-- ==== Sys2Proof/Proofs/Keeps.lean ====
section
/-!
SUPPORT. Proofs/Keeps.lean: operations that keep the canonical form of memory, registers and marks (R12, R28, R205,
R206) and leave the queue alone: the shapes meanings are built of, and the shared operations.
-/
namespace Sys2Proof.Machine

-- The lemmas are many and short: they are elaborated one after another, not each on a thread of its own.
set_option Elab.async false

theorem smCanon_foldl_smSet {α : Type} [DecidableEq α] {d v : α} {ks : List Nat} {m : List (Nat × α)}
    (h : smCanon d m = true) : smCanon d (ks.foldl (fun m k => smSet d m k v) m) = true := by
  induction ks generalizing m with
  | nil => exact h
  | cons k ks ih => exact ih (smCanon_smSet h)

/-- `t` is reached from `s` by operations that keep the canonical form (R12, R28, R205) and leave the queue alone. -/
structure Keeps (s t : State) : Prop where
  inv : s.Inv → t.Inv
  queue : t.pending = s.pending

/-- Whatever next state an outcome answers is reached from `s` so. -/
def KeepsNext (s : State) (r : Res) : Prop := ∀ t, r = .next t → Keeps s t

variable {s t u : State}

/-! ### The shapes that meanings are built of -/

namespace Keeps

@[refl] protected theorem rfl : Keeps s s := ⟨id, Eq.refl _⟩

/-- An update of other parts of the state. -/
protected theorem upd
    {latchA latchB accs cores engQ sashQ rr barriers portion suspended finals inbox lastStep experts boundaries extents
    ctxs pages prefs prefSeq clients cplHeld layerSlots ringRecs now refetch hardFails rewritten ready cardSerial
    cardSeated blockReads holdoffA holdoffB deferA deferB nvFault vflashLatched residueTimes ledger ledgerSeq movesHeld
    img clk pwr boot sec wts ctl fab mesh snp fresh out : _}
    (h : Keeps s t) :
    Keeps s { t with
      latchA := latchA, latchB := latchB, accs := accs, cores := cores, engQ := engQ, sashQ := sashQ, rr := rr,
      barriers := barriers, portion := portion, suspended := suspended, finals := finals, inbox := inbox, lastStep :=
      lastStep, experts := experts, boundaries := boundaries, extents := extents, ctxs := ctxs, pages := pages, prefs :=
      prefs, prefSeq := prefSeq, clients := clients, cplHeld := cplHeld, layerSlots := layerSlots, ringRecs := ringRecs,
      now := now, refetch := refetch, hardFails := hardFails, rewritten := rewritten, ready := ready, cardSerial :=
      cardSerial, cardSeated := cardSeated, blockReads := blockReads, holdoffA := holdoffA, holdoffB := holdoffB, deferA
      := deferA, deferB := deferB, nvFault := nvFault, vflashLatched := vflashLatched, residueTimes := residueTimes,
      ledger := ledger, ledgerSeq := ledgerSeq, movesHeld := movesHeld, img := img, clk := clk, pwr := pwr, boot :=
      boot, sec := sec, wts := wts, ctl := ctl, fab := fab, mesh := mesh, snp := snp, fresh := fresh, out := out } :=
  ⟨h.inv, h.queue⟩

/-- An update of memory, registers or marks that keeps each in its canonical form. -/
protected theorem ofParts (h : Keeps s t) (hm : Memory.wf t.mem = true → Memory.wf u.mem = true)
    (hf : smSorted t.flds = true → smSorted u.flds = true) (hk : smCanon false t.marks = true → smCanon false u.marks = true)
    (hq : u.pending = t.pending) : Keeps s u := by
  refine ⟨fun i => ?_, hq.trans h.queue⟩
  obtain ⟨im, jf, ik⟩ := h.inv i
  exact ⟨hm im, hf jf, hk ik⟩

protected theorem ite {c : Prop} [Decidable c] (h : Keeps s t) (g : Keeps s u) : Keeps s (if c then t else u) := by
  split
  · exact h
  · exact g

protected theorem iteBy {β : Type} (π : β → State) {c : Prop} [Decidable c] {x y : β} (h : Keeps s (π x))
    (g : Keeps s (π y)) : Keeps s (π (if c then x else y)) := by
  split
  · exact h
  · exact g

/-- A further operation under a condition. -/
protected theorem when {c : Prop} [Decidable c] (h : Keeps s t) (g : Keeps s t → Keeps s u) : Keeps s (if c then u else t) :=
  .ite (g h) h

protected theorem whenNot {c : Prop} [Decidable c] (h : Keeps s t) (g : Keeps s t → Keeps s u) : Keeps s (if c then t else u) :=
  .ite h (g h)

/-- One operation per element of a list; `π` is the state in what the operations pass on. -/
protected theorem foldlBy {α β : Type} (π : β → State) {f : β → α → β} {b : β} {l : List α} (h : Keeps s (π b))
    (hf : ∀ {b x}, Keeps s (π b) → Keeps s (π (f b x))) : Keeps s (π (l.foldl f b)) := by
  induction l generalizing b with
  | nil => exact h
  | cons x l ih => exact ih (hf h)

protected theorem foldl {α : Type} {f : State → α → State} {l : List α} (h : Keeps s t)
    (hf : ∀ {u x}, Keeps s u → Keeps s (f u x)) : Keeps s (l.foldl f t) := .foldlBy id h hf

/-- The same where an operation may answer nothing. -/
protected theorem foldlBind {α β : Type} (π : β → State) {f : α → β → Option β} {b c : β} {l : List α}
    (h : Keeps s (π b)) (hf : ∀ {a x y}, Keeps s (π x) → f a x = some y → Keeps s (π y))
    (e : l.foldl (fun acc a => acc.bind (f a)) (some b) = some c) : Keeps s (π c) := by
  induction l generalizing b with
  | nil =>
    obtain rfl := Option.some.inj e
    exact h
  | cons a l ih =>
    cases ea : f a b with
    | none =>
      have key (l : List α) : l.foldl (fun acc a => acc.bind (f a)) none = none := by induction l with
        | nil => rfl
        | cons a l ih => exact ih
      simp [ea, key] at e
    | some x => exact ih (hf h ea) (by simpa [ea] using e)

end Keeps

namespace KeepsNext

protected theorem next (h : Keeps s t) : KeepsNext s (.next t) := by
  rintro u ⟨⟩
  exact h

protected theorem refused {r : Refusal} : KeepsNext s (.refused r) := fun _ e => by cases e

protected theorem ite {c : Prop} [Decidable c] {x y : Res} (h : KeepsNext s x) (g : KeepsNext s y) :
    KeepsNext s (if c then x else y) := by
  split
  · exact h
  · exact g

end KeepsNext

/-! ### Registers, memory and marks -/

protected theorem Keeps.setP {p : Port} {f : Fld} {v : Nat} (h : Keeps s t) : Keeps s (setP t p f v) :=
  h.ofParts id smSorted_smSet id rfl

protected theorem Keeps.setF {f : Fld} {v : Nat} (h : Keeps s t) : Keeps s (setF t f v) := h.setP
protected theorem Keeps.setB {f : Fld} {b : Bool} (h : Keeps s t) : Keeps s (setB t f b) := h.setF
protected theorem Keeps.setBit {f : Fld} {i : Nat} {b : Bool} (h : Keeps s t) : Keeps s (setBit t f i b) := h.setF
protected theorem Keeps.bump {f : Fld} {n : Nat} (h : Keeps s t) : Keeps s (bump t f n) := h.setF
protected theorem Keeps.emit {o : Out} (h : Keeps s t) : Keeps s (emit t o) := h.upd
protected theorem Keeps.grantTo {resource n k : Nat} (h : Keeps s t) : Keeps s (grantTo t resource n k) := h.upd

protected theorem Keeps.pmcAdd {fuel e n : Nat} (h : Keeps s t) : Keeps s (pmcAdd fuel e n t) := by
  induction fuel generalizing e n t with
  | zero => exact h
  | succ k ih => exact .ite h.setF (.ite (ih h.setF) h.setF.setBit)

protected theorem Keeps.countEv {e n : Nat} (h : Keeps s t) : Keeps s (countEv e n t) := .ite h h.pmcAdd

protected theorem Keeps.pmcSub {fuel e n : Nat} (h : Keeps s t) : Keeps s (pmcSub fuel e n t) := by
  induction fuel generalizing e n t with
  | zero => exact h
  | succ k ih => exact .ite h.setF (.ite (ih h.setF) h.setF)

protected theorem Keeps.countSlot {c k : Nat} (h : Keeps s t) : Keeps s (countSlot c k t) := h.countEv
protected theorem Keeps.wasteSlots {c n : Nat} (h : Keeps s t) : Keeps s (wasteSlots c n t) :=
  .ite h (.ite h.upd h.pmcSub.countEv)
protected theorem Keeps.coreSet {c : Nat} {k : CoreSt} (h : Keeps s t) : Keeps s (coreSet t c k) := h.upd

protected theorem Keeps.setMark {g : Nat} {b : Bool} (h : Keeps s t) : Keeps s (setMark t g b) :=
  h.ofParts id id smCanon_smSet rfl

protected theorem Keeps.setMarks {gs : List Nat} {b : Bool} (h : Keeps s t) : Keeps s (setMarks t gs b) :=
  h.ofParts id id smCanon_foldl_smSet rfl

protected theorem Keeps.countGranules {a n k : Nat} (h : Keeps s t) : Keeps s (countGranules a n k t) :=
  .ite h.countEv h

protected theorem Keeps.putBytes {a : Nat} {bs : List Nat} (h : Keeps s t) : Keeps s (putBytes t a bs) := by
  unfold putBytes
  extract_lets +onlyGivenNames _ _ whole _ s1 s2
  have h1 : Keeps s s1 := h.ofParts Memory.wf_writeBytes id smCanon_foldl_smSet rfl
  have h2 : Keeps s s2 := h1.foldl (·.bump)
  exact h2.countGranules

protected theorem Keeps.putRuns {l : List (Nat × List Nat)} (h : Keeps s t) : Keeps s (putRuns t l) :=
  h.foldl (·.putBytes)

protected theorem Keeps.putBlock {a : Nat} {bs : List Nat} (h : Keeps s t) : Keeps s (putBlock t a bs) := by
  unfold putBlock
  exact .countGranules (h.ofParts Memory.wf_putBlock id smCanon_filter rfl)

protected theorem Keeps.zeroRange {a n : Nat} (h : Keeps s t) : Keeps s (zeroRange t a n) :=
  h.ofParts Memory.wf_filter id smCanon_filter rfl

protected theorem Keeps.viaPf0 {p : Port} {f : State → State} (h : Keeps s t) (hf : ∀ {u}, Keeps s u → Keeps s (f u)) :
    Keeps s (viaPf0 t p f) :=
  .ite (hf h) (.ite h.emit h)

protected theorem Keeps.atTime {time : Nat} (h : Keeps s t) : Keeps s (atTime time t) := (Keeps.ite h.countEv h).upd
protected theorem Keeps.countLayer {layer k n : Nat} (h : Keeps s t) : Keeps s (countLayer layer k n t) :=
  h.foldl (fun hu => .ite hu.countEv hu)
protected theorem Keeps.countFmt {layer : Nat} {ev : FmtEv} (h : Keeps s t) : Keeps s (countFmt layer ev t) :=
  .ite h ((h.foldl (·.bump.countLayer)).upd)

protected theorem Keeps.discardFmt {layer : Nat} (h : Keeps s t) : Keeps s (discardFmt layer t) := by
  unfold discardFmt
  split
  · exact h
  · exact .ite h (.upd (h.foldl fun hu => .foldl hu.setF (·.when (·.pmcSub))))

protected theorem Keeps.addPoison {src : PoisonSrc} (h : Keeps s t) : Keeps s (addPoison src t) := h.upd
protected theorem Keeps.addRecovered (h : Keeps s t) : Keeps s (addRecovered t) := h.upd
protected theorem Keeps.storeLocal {a : Nat} {bs : List Nat} (h : Keeps s t) : Keeps s (storeLocal t a bs) :=
  h.putBytes.foldl (·.addPoison)
protected theorem Keeps.storeRuns {l : List (Nat × List Nat)} (h : Keeps s t) : Keeps s (storeRuns t l) :=
  h.foldl (·.storeLocal)
protected theorem Keeps.localDetect {gs : List Nat} (h : Keeps s t) : Keeps s (localDetect gs t) :=
  h.foldl (·.bump.addPoison)
protected theorem Keeps.markVary (h : Keeps s t) : Keeps s (markVary t) := h.upd

end Sys2Proof.Machine
end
---
### What to work on
In the listing above, the lines from the one containing "deferB := deferB, nvFault" through the one containing "obtain ⟨im, jf, ik⟩ := h.inv i" must be set down exactly, with no other lines.

### Your response
      := deferA, deferB := deferB, nvFault := nvFault, vflashLatched := vflashLatched, residueTimes := residueTimes,
      ledger := ledger, ledgerSeq := ledgerSeq, movesHeld := movesHeld, img := img, clk := clk, pwr := pwr, boot :=
      boot, sec := sec, wts := wts, ctl := ctl, fab := fab, mesh := mesh, snp := snp, fresh := fresh, out := out } :=
  ⟨h.inv, h.queue⟩

/-- An update of memory, registers or marks that keeps each in its canonical form. -/
protected theorem ofParts (h : Keeps s t) (hm : Memory.wf t.mem = true → Memory.wf u.mem = true)
    (hf : smSorted t.flds = true → smSorted u.flds = true) (hk : smCanon false t.marks = true → smCanon false u.marks = true)
    (hq : u.pending = t.pending) : Keeps s u := by
  refine ⟨fun i => ?_, hq.trans h.queue⟩
  obtain ⟨im, jf, ik⟩ := h.inv i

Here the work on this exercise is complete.